I've checked a few alternate ways to make this classic dish. These recipes are similar except that they use cheesecloth and a special heart-shaped mold to drain liquid from the cheese mixture. I assume this process makes the result firmer. The more time-consuming versions also add a bit of lemon and vanilla. I was thinking vanilla would be nice, but I don't have any in my little temporary kitchen.

Although I didn't drain it, the simple version that I made had a very nice, spoonable texture. As you can see from the top photo, I'm a hopeless case when it comes to making things look pretty! But once again, the result tasted good and reminded us of things we have eaten in France.

Sunday, April 13, 2014

Santa Barbara Wineries

A magpie in wine country
Less than an hour's drive from Santa Barbara are many vineyards and wineries that welcome visitors. We decided to combine wine tasting and birdwatching today. Just as we got away from the freeway, we caught sight of an unusual type of magpie, and later observed various hawks, swallows, goldfinches and other birds. 

Beyond this birding area we came to the crossroads of Palmer Road and Foxen Canyon Road where there's a tiny hamlet called Sisquoc with one vacant general store and a few houses.
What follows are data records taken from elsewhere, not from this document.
-- ==== Sys2Proof/Machine/Crypto.lean ====
section
/-! DEFINITION. AES-128-GCM with a 96-bit IV (R292, R391, R396; NIST SP 800-38D, FIPS 197), and AES-XTS-128 (R393; IEEE 1619).
Numbers are byte strings read most significant byte first (log 31). -/

namespace Sys2Proof.Machine

/-! ## AES-128 (FIPS 197) -/

def xtime (b : Nat) : Nat := if 128 ≤ b then (2 * b) ^^^ 0x11B else 2 * b

/-- The product in GF(2^8), over the low `k` bits of `b`. -/
def gmul8 : Nat → Nat → Nat → Nat
  | 0, _, _ => 0
  | k + 1, a, b => (if b % 2 = 1 then a else 0) ^^^ gmul8 k (xtime a) (b / 2)

def gmul (a b : Nat) : Nat := gmul8 8 a b

/-- x^254, the inverse of a nonzero byte. -/
def ginv (x : Nat) : Nat :=
  let x2 := gmul x x
  let x4 := gmul x2 x2
  let x8 := gmul x4 x4
  let x16 := gmul x8 x8
  let x32 := gmul x16 x16
  let x64 := gmul x32 x32
  gmul (gmul x64 x64) (gmul x64 (gmul x32 (gmul x16 (gmul x8 (gmul x4 x2)))))

def rotl8 (x k : Nat) : Nat := (x * 2 ^ k) % 256 + x / 2 ^ (8 - k)

def sbox (x : Nat) : Nat :=
  let b := ginv x
  b ^^^ rotl8 b 1 ^^^ rotl8 b 2 ^^^ rotl8 b 3 ^^^ rotl8 b 4 ^^^ 0x63

def xorBytes (a b : List Nat) : List Nat := List.zipWith (· ^^^ ·) a b

/-- The next round key of 16 bytes. -/
def nextKey (k : List Nat) (rcon : Nat) : List Nat :=
  let t := ((k.drop 13).take 3 ++ (k.drop 12).take 1).map sbox
  let w0 := xorBytes (k.take 4) (xorBytes t [rcon, 0, 0, 0])
  let w1 := xorBytes ((k.drop 4).take 4) w0
  let w2 := xorBytes ((k.drop 8).take 4) w1
  w0 ++ w1 ++ w2 ++ xorBytes ((k.drop 12).take 4) w2

/-- The state's bytes stand column by column; row r moves r places. -/
def shiftRows (x : List Nat) : List Nat := (List.range 16).map fun i => x.getD ((i + 4 * (i % 4)) % 16) 0

def mixColumn (c : List Nat) : List Nat :=
  (List.range 4).map fun i =>
    gmul (c.getD i 0) 2 ^^^ gmul (c.getD ((i + 1) % 4) 0) 3 ^^^ c.getD ((i + 2) % 4) 0 ^^^ c.getD ((i + 3) % 4) 0

def mixColumns (x : List Nat) : List Nat :=
  (List.range 4).flatMap fun j => mixColumn ((x.drop (4 * j)).take 4)

/-- Rounds 1 to 10. -/
def aesRounds : Nat → List Nat → List Nat → Nat → List Nat
  | 0, x, _, _ => x
  | n + 1, x, k, rcon =>
    let k1 := nextKey k rcon
    let y := shiftRows (x.map sbox)
    aesRounds n (xorBytes (if n = 0 then y else mixColumns y) k1) k1 (xtime rcon)

/-- One block encrypted. -/
def aesBlock (key x : List Nat) : List Nat := aesRounds 10 (xorBytes x key) key 1

/-! ## GCM (SP 800-38D) -/

/-- `n` bytes of a number, most significant first. -/
def beBytes : Nat → Nat → List Nat
  | 0, _ => []
  | n + 1, v => v / 256 ^ n % 256 :: beBytes n v

def beNat (bs : List Nat) : Nat := bs.foldl (fun v b => v * 256 + b) 0

/-- The product of GHASH, over the remaining `k` bits of `x`, the highest first. -/
def ghashMul : Nat → Nat → Nat → Nat → Nat
  | 0, _, _, z => z
  | k + 1, x, v, z =>
    ghashMul k x (if v % 2 = 1 then v / 2 ^^^ 0xE1 * 2 ^ 120 else v / 2) (if x / 2 ^ k % 2 = 1 then z ^^^ v else z)

def ghashFrom (h : Nat) : List (List Nat) → Nat → Nat
  | [], y => y
  | b :: bs, y => ghashFrom h bs (ghashMul 128 (y ^^^ beNat b) h 0)

/-- The blocks of 16 bytes, the last filled with zeros. -/
def blocks16 : Nat → List Nat → List (List Nat)
  | 0, _ => []
  | n + 1, bs => if bs.isEmpty then [] else
      let b := bs.take 16
      (b ++ List.replicate (16 - b.length) 0) :: blocks16 n (bs.drop 16)

/-- The key stream applied from counter `c` on. -/
def gctr (key : List Nat) (iv : Nat) : Nat → Nat → List Nat → List Nat
  | 0, _, _ => []
  | n + 1, c, bs => if bs.isEmpty then [] else
      xorBytes (bs.take 16) (aesBlock key (beBytes 16 (iv * 2 ^ 32 + c % 2 ^ 32))) ++ gctr key iv n (c + 1) (bs.drop 16)

def gcmCrypt (key iv : Nat) (bs : List Byte) : List Byte :=
  (gctr (beBytes 16 key) iv (bs.length / 16 + 1) 2 (bs.map BitVec.toNat)).map (BitVec.ofNat 8)

/-- The tag of a ciphertext, with the additional authenticated data `aad`. -/
def gcmTagOver (key iv : Nat) (aad ct : List Byte) : List Byte :=
  let k := beBytes 16 key
  let h := beNat (aesBlock k (List.replicate 16 0))
  let blocks := fun (bs : List Byte) => blocks16 (bs.length / 16 + 1) (bs.map BitVec.toNat)
  let y := ghashFrom h (blocks aad ++ blocks ct ++ [beBytes 8 (8 * aad.length) ++ beBytes 8 (8 * ct.length)]) 0
  (beBytes 16 (y ^^^ beNat (aesBlock k (beBytes 16 (iv * 2 ^ 32 + 1))))).map (BitVec.ofNat 8)

/-- The tag of a ciphertext with no additional authenticated data (R292, R396). -/
def gcmTag (key iv : Nat) (ct : List Byte) : List Byte := gcmTagOver key iv [] ct

/-- Ciphertext and tag. -/
def gcmEncrypt (key iv : Nat) (bs : List Byte) : List Byte × List Byte :=
  let c := gcmCrypt key iv bs
  (c, gcmTag key iv c)

/-- The plaintext when the tag matches. -/
def gcmDecrypt (key iv : Nat) (ct tag : List Byte) : Option (List Byte) :=
  if gcmTag key iv ct == tag then some (gcmCrypt key iv ct) else none

/-! ## XTS (IEEE 1619) -/

/-- The tweak of the next block: the product with x in GF(2^128), the first byte the least significant. -/
def xtsNext (t : Nat) : Nat := if 2 ^ 127 ≤ t then (2 * t % 2 ^ 128) ^^^ 0x87 else 2 * t

def leBlock (v : Nat) : List Nat := (beBytes 16 v).reverse

/-- The blocks of a data unit encrypted, from the tweak `t` on. -/
def xtsFrom (key : List Nat) : Nat → Nat → List Nat → List Nat
  | 0, _, _ => []
  | n + 1, t, bs => if bs.isEmpty then [] else
      let w := leBlock t
      xorBytes (aesBlock key (xorBytes (bs.take 16) w)) w ++ xtsFrom key n (xtsNext t) (bs.drop 16)

/-- A sector of 64 bytes as its channel stores it (R393): AES-XTS-128 under the data key `k1` and the tweak key `k2`, the data unit
the sector, the tweak its address. -/
def xtsSector (k1 k2 tweak : Nat) (bs : List Byte) : List Byte :=
  let t := aesBlock (beBytes 16 k2) (leBlock tweak)
  (xtsFrom (beBytes 16 k1) 4 (beNat t.reverse) (bs.map BitVec.toNat)).map (BitVec.ofNat 8)

end Sys2Proof.Machine
end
While much of California is vastly overcrowded, this is the really empty part, and very pleasant, with beautiful rolling hills -- almost mountains. Foxen Canyon Road is the winery route, with quite a number of vineyards. 
Tres Hermanas Farmhouse and gardens
We began at Tres Hermanas winery, where we tasted some very appealing wines and learned about the family that owns the winery. Tres Hermanas means three sisters -- the woman pouring our tastes of wine told us that the three sisters are her daughters. She and her husband chose the name in hopes that the three girls would join the business when they finished college. Indeed, two of the three, all now in their thirties, do work there. And the middle daughter is a horse vet who lives and works very close by.  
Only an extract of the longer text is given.